Right, I finally have time to answer this properly, and I actually have some statistics from the Home Office to back up my statements! It hasn’t been easy digging this stuff up. First of all, all figures used here come from the following publication:
Crime in England and Wales 2001/2002: Supplementary Volume from the UK Office of National Statistics, which can be perused at your convenience by clicking here:
http://www.homeoffice.gov.uk/rds/pdfs2/hosb103.pdf
Now, to put things into context, in 1986 a deranged git called George Hamilton went running around Hungerford with a load of weaponry shooting people. This was followed up by the 1986 Firearms Act which essentially made firearms acquisition a bit of a bummer, introducing a huge raft of (in my opinion) unnecessary restrictions on the vast majority of responsible gun-owners, together with the odd sensible one. In 1995 this chap in Dunblane took out a couple of semi-auto pistols and went on a similar rampage in a primary school. As is pretty standard in this sort of case, he blew his head off before he could be arrested. This was followed by another firearms act which banned the private ownership of all centrefire pistols (handguns if you’re American, or if you work in the Home Office now, it would seem). Then El Caudillo Blair piped up and he finished the job off by banning .22 rimfire pistols too.
Now obviously this has all been done to protect the public from homicidal maniacs, and it seems to make sense, right? Less guns = fewer people getting shot. That’s my bit, now over to the Home Office.

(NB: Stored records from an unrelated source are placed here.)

-- ==== Sys2Proof/Machine/Control.lean ====
section
/-!
DEFINITION. Class 6 control flow, splits and barriers (R244 to R259, R292, R293, R299), without EXIT.
-/
namespace Sys2Proof.Machine

/-! ## Transfers (R248 to R253) -/

/-- The target checks, then PC := target (R248). -/
def State.transfer (s : State) (t : Word) : State :=
  if t.toNat / 2 ^ 48 != 0 then s.fault { code := 0x12, addr := t }
  else if t.toNat % 8 != 0 then s.fault { code := 0x13, addr := t }
  else s.goto t

def State.target (s : State) (i : Instr) (x : Src) : Word := s.next i + 8 * offsetOf x

/-- A yield point raises the group's first deferred 0x30 (R132). -/
def State.yieldPoint (s : State) (k : State → State) : State :=
  match s.grp.pend30 with
  | b :: _ => s.raise30 b
  | [] => k s

/-- The team has a pre-emption request pending (R291). -/
def State.asked (s : State) : Bool := !s.team.requests.isEmpty

/-- The waits that are yield checks (R291). -/
def Wait.isYieldCheck : Wait → Bool
  | .join _ => true
  | .bar _ _ _ => true
  | .barw _ _ _ => true
  | .await .. => true
  | .cwait .. => true
  | .nap _ => true
  | _ => false

/-- A request ends a wait (R146, R262): the split stops, naming everything, and keeps the wait with the phase of its
BAR; a NAP is retired. -/
def Split.endWait (x : Split) : Split :=
  if x.wait.isYieldCheck then
    { x with wait := .yielded, named := none, resume := match x.wait with
      | .nap _ => .none
      | w => w }
  else x

/-- Begins a wait, which is a yield check (R291). -/
def State.beginWait (s : State) (w : Wait) : State :=
  s.yieldPoint fun s =>
    let s := s.waitAt w
    if s.asked then s.setSplit s.split.endWait else s

/-- The split stops here for pre-emption, resuming at `pc`, naming what `named` says (R291, R293). -/
def State.yieldStop (s : State) (pc : Word) (named : Option (Word × Bool × Bool × Word × Word)) : State :=
  s.setSplit { s.split with pc := pc, wait := .yielded, named := named, resume := .none }

/-- JMPI and RET take a request before the transfer, as a YLD naming everything (R291). -/
def State.yieldCheck (s : State) (k : State → State) : State :=
  s.yieldPoint fun s => if s.asked then s.yieldStop s.split.pc none else k s

def execBra (f : Fields) (s : State) : Out :=
  s.issue (.bra f) f fun s => s.transfer (s.target (.bra f) f.a)

def execBrc (f : Fields) (s : State) : Out :=
  s.issue (.brc f) f fun s =>
    if (s.scalarSrc f.a != 0) != f.mod.getLsbD 0 then s.transfer (s.target (.brc f) f.b) else s.retire (.brc f)

/-- BRM's decision for the whole split (R252). -/
def brmTaken (mode : Nat) (m e : Mask) : Bool :=
  match mode with
  | 0 => m &&& e != 0
  | 1 => e &&& ~~~m == 0
  | _ => m &&& e == 0

def execBrm (f : Fields) (s : State) : Out :=
  s.issue (.brm f) f fun s =>
    if brmTaken (bits f.mod 0 2) (s.maskSrc f.a) (s.eff f.msk.toNat) then s.transfer (s.target (.brm f) f.b)
    else s.retire (.brm f)

/-- The link is written before the target check (R249). -/
def execCall (f : Fields) (s : State) : Out :=
  s.issue (.call f) f fun s => (s.wrS f.dst.toNat (s.next (.call f))).transfer (s.target (.call f) f.a)

def execRet (f : Fields) (s : State) : Out :=
  s.issue (.ret f) f fun s => s.yieldCheck fun s => s.transfer (s.scalarSrc f.a)

def execJmpi (f : Fields) (s : State) : Out :=
  s.issue (.jmpi f) f fun s => s.yieldCheck fun s =>
    let t := s.scalarSrc f.a
    (if f.mod.getLsbD 0 then s.wrS f.dst.toNat (s.next (.jmpi f)) else s).transfer t

/-! ## Splits (R245, R246) -/

/-- The lanes of a new split have executed the FENCEs of the split they come from, and none that its slot had before (R228). -/
def Group.copyFences (g : Group) (k : Nat) : Group :=
  let own := g.fences.filter (·.sp == k)
  { g with fences := own ++ own.map fun m => { m with sp := 1 - k } }
/-- The merged split stands in slot 0, with the FENCEs of both. -/
def Group.mergeFences (g : Group) : Group := { g with fences := g.fences.map fun m => { m with sp := 0 } }

/-- BSPL's three outcomes on the splits, its targets checked before any effect. -/
def execBspl (f : Fields) (s : State) : Out :=
  s.issue (.bspl f) f fun s =>
    let next := s.next (.bspl f)
    let e := s.target (.bspl f) f.b
    let j := s.target (.bspl f) f.c
    let bad (t : Word) : Bool := t.toNat / 2 ^ 48 != 0 || t.toNat % 8 != 0
    if bad e then s.transfer e
    else if bad j then s.transfer j
    else
      let m0 := s.split.m0
      let t := m0 &&& s.maskSrc f.a
      let o := m0 &&& ~~~s.maskSrc f.a
      let d := f.dst.toNat
      let block (s : State) (j : Word) : State :=
        ((s.wrS d j).wrS (d + 1) (m0.setWidth 64)).wrS (d + 2) (m0.extractLsb' 64 64)
      let flag (s : State) (b : Bool) : State := s.setGrp { s.grp with split := b }
      if t = 0 then (flag (block s j) true).goto e
      else if o = 0 then (flag (block s j) true).goto next
      else if s.partner.live then (flag (block s (j + 1)) true).goto next
      else
        let s := flag (block s j) false
        let s := s.setGrp ((s.grp.copyFences s.curSplit).setSp (1 - s.curSplit) { Split.empty with live := true, m0 := o, pc := e, since := s.tick + 1 })
        (s.setSplit { s.split with m0 := t }).goto next

/-- JOIN (R246): goes on at J, waits for the partner, or merges with a partner that waits at a JOIN. -/
def execJoin (f : Fields) (s : State) : Out :=
  s.issue (.join f) f fun s =>
    let a := srcNum f.a
    let j := s.rdS a &&& ~~~7
    let rc : Mask := (s.rdS (a + 2) ++ s.rdS (a + 1)) &&& allLanes s.width
    let p := s.partner
    if j.toNat / 2 ^ 48 != 0 then s.transfer j
    else if p.live && p.m0 &&& rc != 0 then
      match p.wait with
      | .join jp =>
        let j := if s.curSplit = 0 then j else jp
        let m := s.split.m0 ||| p.m0
        let g := s.grp.mergeFences
        s.setGrp { g with
          s0 := { g.s0 with live := true, m0 := m, pc := j, wait := .none, since := s.tick + 1 }
          s1 := .empty }
      | _ => s.beginWait (.join j)
    else s.goto j

/-- NAP: stops issuing for min(A, 65535) cycles of the column clock (R251). -/
def execNap (f : Fields) (s : State) : Out :=
  s.issue (.nap f) f fun s =>
    let n := min (s.scalarSrc f.a).toNat 65535
    if n = 0 then s.retire (.nap f)
    else s.yieldPoint fun s => (s.retire (.nap f)).beginWait (.nap (s.cycle s.team.col + n))

/-! ## Barriers (R254 to R259) -/

def Team.bar (t : Team) (b : Nat) : Barrier := Map.get .empty t.barriers b
def Team.setBar (t : Team) (b : Nat) (x : Barrier) : Team := { t with barriers := Map.set .empty t.barriers b x }

/-- The groups of a team, by index. -/
def State.groupsOf (s : State) (uid : Nat) : List Nat :=
  (List.range s.groups.length).filter fun i => (s.grpAt i).team == uid
def State.groupNo? (s : State) (uid gid : Nat) : Option Nat :=
  (s.groupsOf uid).find? fun i => (s.grpAt i).gid == gid

/-- Every split of the team, as group index and slot. -/
def State.splitsOf (s : State) (uid : Nat) : List (Nat × Nat) :=
  (s.groupsOf uid).flatMap fun i => [(i, 0), (i, 1)]
def State.spAt (s : State) (p : Nat × Nat) : Split := (s.grpAt p.1).sp p.2
def State.setSpAt (s : State) (p : Nat × Nat) (x : Split) : State := s.setGrpAt p.1 ((s.grpAt p.1).setSp p.2 x)

/-- The barrier a wait is at. -/
def Wait.barrier? : Wait → Option (Nat × Word)
  | .bar b _ n => some (b, n)
  | .barw b _ n => some (b, n)
  | _ => Option.none

def Split.waitsAt (x : Split) (b : Nat) : Bool := x.live && x.wait.barrier?.any fun p => p.1 == b

/-- A completed phase lets a split go on, waiting or stopped for pre-emption out of its BAR of that phase (R257, R262). -/
def Split.release (x : Split) (b phase tick : Nat) : Split :=
  if x.waitsAt b then
    match x.wait.barrier? with
    | some p => { x with pc := p.2, wait := .none, since := tick + 1 }
    | none => x
  else match x.resume with
    | .bar c p n => if x.live && c == b && p == phase then { x with pc := n, resume := .none } else x
    | _ => x

/-- A split stopped for pre-emption out of its BAR, whose phase ends otherwise, takes the fault when it is restored (R262). -/
def Split.spoil (x : Split) (b phase : Nat) (f : Flt) : Split :=
  match x.resume with
  | .bar c p _ => if x.live && c == b && p == phase then { x with denied := some f } else x
  | _ => x

def State.mapSplits (s : State) (uid : Nat) (k : Split → Split) : State :=
  (s.splitsOf uid).foldl (fun s p => s.setSpAt p (k (s.spAt p))) s

/-- Every group of the set has arrived whole and the pending bytes are 0 (R257). -/
def Barrier.done (x : Barrier) : Bool :=
  x.cond == .active && x.pending == 0 &&
    (List.range 16).all fun g => !x.gset.getLsbD g || Map.get 0 x.arrived g == x.lmask

/-- What a completed phase orders behind it for a group that waited (R239): the participants' accesses and matrix operations issued
before they arrived, as far as they are still under way, and what earlier barriers ordered before those. -/
def State.syncGroup (s : State) (gi uid : Nat) (covers : List (Nat × Nat)) : State :=
  let g := s.grpAt gi
  let due := covers.flatMap fun c => match s.groupNo? uid c.1 with
    | none => []
    | some i =>
      (if s.busyBefore i c.2 || (s.col (s.teamOf uid).col).ops.any fun o => o.grp == i && o.id < c.2 then [⟨i, c.2, s.nextId⟩] else []) ++
        if i = gi then [] else (s.grpAt i).syncs.map fun y => { y with after := s.nextId }
  if due.isEmpty then s else s.setGrpAt gi { g with syncs := g.syncs ++ due }

/-- A split waits at the phase, or was stopped for pre-emption out of its BAR of it. -/
def Split.inPhase (x : Split) (b phase : Nat) : Bool := x.waitsAt b || x.live && match x.resume with
  | .bar c p _ => c == b && p == phase
  | _ => false

/-- A completed phase orders its participants' accesses before the later waits of the groups of its set that do not wait now: a
later ticket of a participant takes the place of an earlier one (R239). -/
def Barrier.cover (x : Barrier) (who : List Nat) : List (Nat × Nat × Nat) :=
  let new := who.flatMap fun w => x.tickets.map fun c => (w, c.1, c.2)
  (x.covers.filter fun c => !new.any fun d => d.1 == c.1 && d.2.1 == c.2.1) ++ new

/-- COMPLETION of a phase, at every arrival and every change of the pending bytes (R257). What the participants issued before they
arrived is ordered before what the released splits issue (R239). -/
def State.checkBar (s : State) (uid b : Nat) : State :=
  let t := s.teamOf uid
  let x := t.bar b
  if x.done then
    let due := (s.groupsOf uid).filter fun i => (s.grpAt i).s0.inPhase b x.phase || (s.grpAt i).s1.inPhase b x.phase
    let later := (List.range 16).filter fun g => x.gset.getLsbD g && !due.any fun i => (s.grpAt i).gid == g
    let y := { x with cond := .idle, arrived := [], arrPend := 0, phase := x.phase + 1, tickets := [], covers := x.cover later }
    (due.foldl (fun s i => s.syncGroup i uid x.tickets) (s.setTeam (t.setBar b y))).mapSplits uid fun z => z.release b x.phase s.tick
  else s

/-- A barrier fault (R284). -/
def barFlt (code b gset : Nat) (m : Mask) (lane w : Nat) : Flt :=
  { code, lane, info32 := b, info64 := memberInfo gset m lane w }

/-- Every split waiting on the phase takes the fault at its wait (R256, R258, R259). -/
def State.faultWaiters (s : State) (uid b : Nat) (f : Flt) : State :=
  (s.splitsOf uid).foldl (fun s p =>
    let x := s.spAt p
    if x.waitsAt b then (s.setSpAt p { x with wait := .none }).takeFault p.1 p.2 x.pc true f else s) s

/-- ABANDONMENT of an active phase with a code; `but` gets no abandon pending (R256, R259). -/
def State.abandon (s : State) (uid b code : Nat) (but : Option Nat) : State :=
  let t := s.teamOf uid
  let x := t.bar b
  let w := (s.launchOf t.ten t.launch).width
  let quiet := (s.groupsOf uid).filter fun i =>
    let g := s.grpAt i
    x.gset.getLsbD g.gid && !g.ended && some i != but && !g.s0.waitsAt b && !g.s1.waitsAt b
  let ab := quiet.foldl (fun m i => Map.set 0 m (s.grpAt i).gid code) x.abandon
  let y := { x with cond := .idle, arrived := [], arrPend := 0, abandon := ab, phase := x.phase + 1, tickets := [] }
  let f := barFlt code b x.gset.toNat x.lmask 0xFFFF w
  ((s.setTeam (t.setBar b y)).mapSplits uid fun z => z.spoil b x.phase f).faultWaiters uid b f

/-- The first three checks of R256 on a presented pair: barrier, set, mask. -/
def State.barCheck (s : State) (b : Nat) (gs : BitVec 16) (m : Mask) : Option Flt :=
  let t := s.team
  let w := s.width
  let flt (code lane : Nat) : Option Flt := some (barFlt code b gs.toNat m lane w)
  if (t.bar b).cond = .invalid then flt 0x06 0xFFFF
  else if !gs.getLsbD s.grp.gid || (List.range 16).any (fun k => gs.getLsbD k &&
      (t.ngroups ≤ k || ((s.groupNo? t.uid k).any fun i => (s.grpAt i).ended))) then flt 0x04 0xFFFF
  else if s.split.m0 &&& ~~~m != 0 then flt 0x04 (lowestLane (s.split.m0 &&& ~~~m) w)
  else if m &&& ~~~s.grp.lanes != 0 then flt 0x04 (lowestLane (m &&& ~~~s.grp.lanes) w)
  else none

/-- ARRIVAL of the executing split (R256). `k` is what it does after arriving; none on a fault. -/
def State.arrive (s : State) (b : Nat) (gs : BitVec 16) (m : Mask) (k : State → State) : State :=
  match s.barCheck b gs m with
  | some f => s.fault f
  | none =>
    let t := s.team
    let x := t.bar b
    let g := s.grp.gid
    let m0 := s.split.m0
    let dup := m0 &&& Map.get 0 x.arrived g
    if dup != 0 then s.fault (barFlt 0x04 b gs.toNat m (lowestLane dup s.width) s.width)
    else if x.cond = .active && (x.gset != gs || x.lmask != m) then
      (s.fault (barFlt 0x05 b gs.toNat m 0xFFFF s.width)).abandon t.uid b 0x05 (some s.cur)
    else
      let x := if x.cond = .idle then { x with gset := gs, lmask := m, cond := .active } else x
      let x := { x with
        arrived := Map.set 0 x.arrived g (Map.get 0 x.arrived g ||| m0), arrPend := x.arrPend ||| (1#16 <<< g)
        tickets := Map.set 0 x.tickets g s.nextId }
      k (s.setTeam (t.setBar b x))

/-- Issues a barrier instruction with a group set, whose bits 63 to 16 must be zero (R255). -/
def barIssue (i : Instr) (f : Fields) (k : Nat → BitVec 16 → Mask → State → State) (s : State) : Out :=
  s.issue i f fun s =>
    let gs := s.scalarSrc f.b
    if gs.toNat / 2 ^ 16 != 0 then s.fault (fieldFault 2)
    else k (srcNum f.a) (gs.setWidth 16) (s.maskSrc f.c) s

def execBar (f : Fields) (s : State) : Out :=
  barIssue (.bar f) f (fun b gs m s =>
    let n := s.next (.bar f)
    s.arrive b gs m fun t => s.yieldPoint fun _ =>
      (t.beginWait (.bar b (t.team.bar b).phase n)).checkBar t.team.uid b) s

I draw your attention to Table 2a on page 34 of this document, which I have just tried to paste into here but made a mess of it, so I’ll quote some figures instead.
Total number of crimes involving a firearm 1997/98 (first year of the pistol ban): 4,903
Total number of crimes involving a firearm 2001/02: 9,974
More detail now. Of these:
Violence against the person 1997/98: 1,463
Violence against the person 2001/02: 3,444
I could quote more, but they all tell the same story. Now we get into the part about the effectiveness of legislation to restrict the legal ownership of firearms, and I’m going to focus on pistols here.
58% of all crimes involving a firearm were committed using a pistol. So that’s the vast majority of all crimes being committed with a type of weapon that cannot be owned legally at all.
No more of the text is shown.